Why mobile users prohibit apps sending push-messages?

Has anyone made any research on this topic? Maybe the reason is lack of trust to the recently installed app or bad reputation of pushes?


You may think many users automatically prohibit the sending of push notifications and that may be the case for those who feel push notifications are intrusive and annoying. That being said, research actually indicates that app retention and engagement are up In fact, 68% of users opt-in to push notifications according to Responsys' research ( ). Furthermore, research shows that engagement is up because of push notifications ( . That's why marketers are focusing in on push notification strategies according to Localytics research

So if you know of an app getting poor engagement over time, the question really should be "Why is our app not engaging and what would engage users?" Also, "Is it obvious what benefit someone gets by opting into the push notifications?"

Answered 9 years ago

Push notifications are a great way to engage app users, as long as it's not annoying. One example of this is wayfinding apps with beacon technology that detect when mobile app users are nearby and send push notifications to let them know something important. In this case, push notifications could alert a user of a special sale, which can be perceived as spammy, or that they have arrived at a certain desired waypoint (more useful, and less spammy), along with interesting information about that location. Think of how useful these are for tourist destinations, like museums, zoos, etc.

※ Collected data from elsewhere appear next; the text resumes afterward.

-- ==== Sys2Proof/Config.lean ====
section
/-! DEFINITION. The parameters of 00_scope.md R7, every one a field of Params, which State carries
unchanged, and the free values of the model (notes/assumptions/3.md). -/

namespace Sys2Proof

/-- TIE_RULE: which of two candidates of equal deviation is kept (00_scope.md R7,
41_pll_synthesizer.md R184, 90_conflicts.md C1). -/
inductive TieRule where
  | first
  | last
  deriving DecidableEq, Repr, Inhabited

/-- REGMAP: the remote register addresses by role (20_memory.md R80). -/
structure RegMap where
  status   : RegAddr
  ctrl     : RegAddr
  phsteps  : RegAddr
  mnOddByp : RegAddr
  cenLo    : RegAddr
  cenHi    : RegAddr
  ncnt     : RegAddr
  mcnt     : RegAddr
  c        : Vector RegAddr 16
  deriving DecidableEq, Repr

/-- The parameters, every row of the table of 00_scope.md R7. What a width or size below the default
does is said at Params.hz, Params.portAddr, Params.portData and Loc.present; Word.lean's types and the
Vectors of State hold the largest (notes/assumptions/3.md). -/
structure Params where
  /-- F_WIDTH: the width of a frequency operand (10_state.md R28, R37; Params.hz). -/
  fWidth        : Nat
  /-- HOST_BASE: where the platform puts the host window (20_memory.md R60, R65). -/
  hostBase      : Nat
  /-- VCO_MIN and VCO_MAX in Hz. -/
  vcoMin        : Nat
  vcoMax        : Nat
  /-- F_FLOOR in Hz. -/
  fFloor        : Nat
  /-- NM_MIN and NM_MAX, the range of N and M. -/
  nmMin         : Nat
  nmMax         : Nat
  /-- PLL_COUNT. -/
  pllCount      : Nat
  /-- OUT_COUNT, outputs of a PLL: the entries of the output table and of RES_C (10_state.md R36-R38;
  Loc.present). -/
  outCount      : Nat
  /-- REG_ADDR_WIDTH and REG_DATA_WIDTH of the remote register port (20_memory.md R70;
  Params.portAddr, Params.portData). -/
  regAddrWidth  : Nat
  regDataWidth  : Nat
  /-- POLL_INTERVAL and POLL_TIMEOUT in milliseconds. "timing only": no rule depends on them
  (00_scope.md R7, R13, 40_register_protocol.md R142; notes/assumptions/17.md). -/
  pollIntervalMs : Nat
  pollTimeoutMs  : Nat
  /-- POLL_LIMIT, status reads of one poll loop. -/
  pollLimit     : Nat
  /-- BUSY_POLL_CAP (40_register_protocol.md R132). -/
  busyPollCap   : Bool
  tieRule       : TieRule
  /-- PHASE_BIAS as the rational phaseBiasNum / phaseBiasDen (42_phase.md R224). -/
  phaseBiasNum  : Int
  phaseBiasDen  : Nat
  /-- PHASE_STEPS_MAX. -/
  phaseStepsMax : Nat
  /-- CNT_IND_OFFSET (42_phase.md R223). -/
  cntIndOffset  : Nat
  /-- BATCH_MAX, entries of a REG_WRITE batch and of the BATCH table (40_register_protocol.md R151,
  10_state.md R39). -/
  batchMax      : Nat
  /-- SAMPLE_ENTRIES, entries of the sample RAM (10_state.md R40, 20_memory.md R63,
  43_sample_codec.md R252). -/
  sampleEntries : Nat
  /-- WIRE_BYTES, bytes of the wire RAM (10_state.md R41, 20_memory.md R63). No codec command checks
  it: it holds what SAMPLE_ENTRIES entries need (43_sample_codec.md R252). -/
  wireBytes     : Nat
  regmap        : RegMap
  deriving DecidableEq, Repr

namespace Config

/-- REGMAP's default addresses (20_memory.md R80). -/
def defaultRegMap : RegMap where
  status   := 0x0021
  ctrl     := 0x0023
  phsteps  := 0x0024
  mnOddByp := 0x0026
  cenLo    := 0x0027
  cenHi    := 0x0028
  ncnt     := 0x002A
  mcnt     := 0x002B
  c        := #v[0x002E, 0x002F, 0x0030, 0x0031, 0x0032, 0x0033, 0x0034, 0x0035,
                 0x0036, 0x0037, 0x0038, 0x0039, 0x003A, 0x003B, 0x003C, 0x003D]

/-- The spec's configuration: every default of 00_scope.md R7. HOST_BASE has no default there;
0 is a DESIGN CHOICE (notes/assumptions/4.md). -/
def defaults : Params where
  hostBase      := 0
  fWidth        := 32
  vcoMin        := 600000000
  vcoMax        := 1300000000
  fFloor        := 5000000
  nmMin         := 1
  nmMax         := 255
  pllCount      := 16
  outCount      := 16
  regAddrWidth  := 16
  regDataWidth  := 16
  pollIntervalMs := 10
  pollTimeoutMs  := 3000
  pollLimit     := 301
  busyPollCap   := true
  tieRule       := .first
  phaseBiasNum  := 49
  phaseBiasDen  := 100
  phaseStepsMax := 65535
  cntIndOffset  := 2
  batchMax      := 64
  sampleEntries := 1024
  wireBytes     := 4096
  regmap        := defaultRegMap

end Config

/-- The eight single addresses and the sixteen C_i addresses of REGMAP are pairwise distinct
(20_memory.md R80). -/
def RegMap.distinct (r : RegMap) : Bool :=
  decide ([r.status, r.ctrl, r.phsteps, r.mnOddByp, r.cenLo, r.cenHi, r.ncnt, r.mcnt] ++
    r.c.toList).Nodup

/-- The parameter values the rules are written for: loop bounds positive, N and M in 8 bits, the
poll count in 16 bits (10_state.md R45), the counter index in 5 bits (42_phase.md R223), the step
magnitude in 16 bits (20_memory.md R86), REGMAP's addresses distinct, the widths and sizes
at most those of the registers, tables and RAMs (10_state.md R28, R36-R41, 20_memory.md R70), the wire form of all samples within WRAM (43_sample_codec.md R252). -/
structure Params.Ok (p : Params) : Prop where
  fFloor_pos     : 0 < p.fFloor
  vco_pos        : 0 < p.vcoMin
  nmMin_pos      : 1 ≤ p.nmMin
  nmMax_byte     : p.nmMax ≤ 255
  pllCount_le    : p.pllCount ≤ 16
  pollLimit_pos  : 1 ≤ p.pollLimit
  pollLimit_le   : p.pollLimit ≤ 65535
  biasDen_pos    : 0 < p.phaseBiasDen
  stepsMax_le    : p.phaseStepsMax ≤ 65535
  cntInd_fits    : p.cntIndOffset + 15 < 32
  regmap_distinct : p.regmap.distinct = true
  fWidth_le      : p.fWidth ≤ 32
  outCount_le    : p.outCount ≤ 16
  addrWidth_le   : p.regAddrWidth ≤ 16
  dataWidth_le   : p.regDataWidth ≤ 16
  batchMax_le    : p.batchMax ≤ 64
  sampleEntries_le : p.sampleEntries ≤ 1024
  wireBytes_le   : p.wireBytes ≤ 4096
  wireBytes_fits : 4 * p.sampleEntries ≤ p.wireBytes

/-- The frequency in Hz of an operand word: its low F_WIDTH bits, unsigned (00_scope.md R7,
10_state.md R28, R37). That the bits above it are ignored is a DESIGN CHOICE
(notes/assumptions/3.md). -/
def Params.hz (p : Params) (w : Word) : Nat := w.toNat % 2 ^ p.fWidth

/-- An address as the remote register port carries it, its low REG_ADDR_WIDTH bits (00_scope.md R7,
20_memory.md R70). That it drops the bits above is a DESIGN CHOICE (notes/assumptions/3.md). -/
def Params.portAddr (p : Params) (a : RegAddr) : RegAddr :=
  BitVec.ofNat 16 (a.toNat % 2 ^ p.regAddrWidth)

/-- A value as the port carries it, its low REG_DATA_WIDTH bits (00_scope.md R7, 20_memory.md R70).
That it drops the bits above is a DESIGN CHOICE (notes/assumptions/3.md). -/
def Params.portData (p : Params) (v : RegData) : RegData :=
  BitVec.ofNat 16 (v.toNat % 2 ^ p.regDataWidth)

/-- A batch as the port carries it. -/
def Params.portList (p : Params) (l : List (RegAddr × RegData)) : List (RegAddr × RegData) :=
  l.map fun x => (p.portAddr x.1, p.portData x.2)

/-- One draw of the environment, a value under no law (00_scope.md R15 "Draw"): what the transport
and the remote device answer to one transaction, and what a host read while BUSY returns. Each use
reads the part it needs. -/
structure Draw where
  /-- The transaction is answered IOERR (20_memory.md R76, R77). -/
  fails   : Bool
  /-- The value a successful transport read returns (20_memory.md R76). -/
  value   : RegData
  /-- For a failed batch, pair by pair, whether it was applied; a pair past the end of the list was
  not (20_memory.md R77). -/
  applied : List Bool
  /-- The value a host read returns while BUSY = 1 (10_state.md R44). -/
  word    : Word
  deriving DecidableEq, Repr, Inhabited

/-- The free values of the model (notes/assumptions/2.md): the draw number n of the environment, where
the State's list of draws gives none. It has no body, so nothing can be proved of it that does not
hold for every draw. -/
opaque Config.freeDraw : Nat → Draw

/-- A draw whose value the port has carried. -/
def Params.portDraw (p : Params) (d : Draw) : Draw := { d with value := p.portData d.value }

end Sys2Proof
end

You've downloaded xyz zoo app, walk near the big cat area and get a push notice, "grrrrowl, don't miss our feeding time. In 30 minutes you can see us chowing down on fresh antelope quarters".

Answered 9 years ago

Because it is annoying. Many people have various apps installed. If they enabled push for every app that would basically mean their phone ringing / vibrating almost every hour which is really annoying. They only enable push notification from important apps that are crucial for them such as Whatsapp or Twitter.

Answered 9 years ago

I believe you are victim of a popular misconception that mobile users prohibit apps sending push-messages. There are several MYTHS about push-messages that go about. I believe that would help you in better understand the situation:
Myth #1: App users do not opt-in to push notifications
False. Yes, they do! And for good reason. A study by Localytics shows that starting from app usage, the percentage of apps only used once is 11% for users that have opted-in push notifications, whereas that percentage goes up to 20% when push messages aren’t enabled. Moreover, an average (between iOS and Android users) of 52% app users enable push notifications – and they average 88% more app launches than those who disable push notifications entirely. Interesting, right?
Solution: Demonstrate why users should opt-in to push notifications in your app screenshots and preview video
Myth #2 – Push notifications are the spam of the mobile world
False. It is no news: all of us receive so many messages each day it is tough to see through them all to spot the ones that might matter to us. But the truth is that the problem starts from the strategy: if it is generalized and poorly crafted, it will only make unpleasant noise by generating messages that have exceptionally low relevance to who receives them. These poor-quality communications damage the user experience and give mobile messaging a bad name. Most messages sent via mobile are generic due to marketers’ fears of mis-personalization. As a result, messages are sent based on popular topics or alerts but without any true relation to each user’s preferred content. The result? Low engagement rates and even lower conversion rates.
Solution: Harness the power of personalization.
Myth #3 – Geolocalization is creepy
Oh, come on. Just because you can access mobile users immediately and at all times, doesn’t mean you should. There is no golden time zone. Mobile marketing is risky when done wrong – a push notification sent at a bad time (or place!) is one of the best ways to ruin the user experience and potentially lose a user forever. For example, if you’re a retail store planning to host a sample sale, make sure to use Geolocalization in your messages to attract people who live in the neighbourhood or may pass by – if you send out a push too late for someone who is too far away might make them feel annoyed for not being able to attend.
Solution: Be smart with your targeting
Myth #4 – Not everyone is interested in receiving notifications
False. The truth of the matter is that if they’ve opt-ed in, they see the benefits of getting updates – but it’s up to you to segment users so you’re sending users the most relevant messages possible. For example, a customer new to your brand should not receive the same messages as a customer who is already engaged. And a one-time user should receive quite different messaging from a once-active, now dormant user. Successful mobile-focused companies engage with their users at every stage of the mobile lifecycle. A crucial step is tailoring your communication to each user’s current engagement state with your brand – send them the right message for their current “state of app-mind” – this way you’ll increase relevance for your users, and your chances to raise loyalty rates.
Solution: Segment users according to your mCRM strategy
Myth #5 – Push Notifications are a smartphone thing only
False, again. Digital brand engagement is not just about mobile apps. For most companies, relationships with customers are created across web, mobile web, apps, and social networks, and your push notification campaigns should be informed about customer behaviour across all digital platforms. According to Pew Research, over 40% of consumers own a tablet and a smartphone, and brands need to be conscious of this when sending notifications. The best way to spam your users is to bombard them with duplicate messages – a hazard that is especially tricky to avoid when the modern customer owns more than one device. Worse yet, device-based messaging results in mis-personalized push notifications.
Solution: Know your users’ habits through feedback and analytics.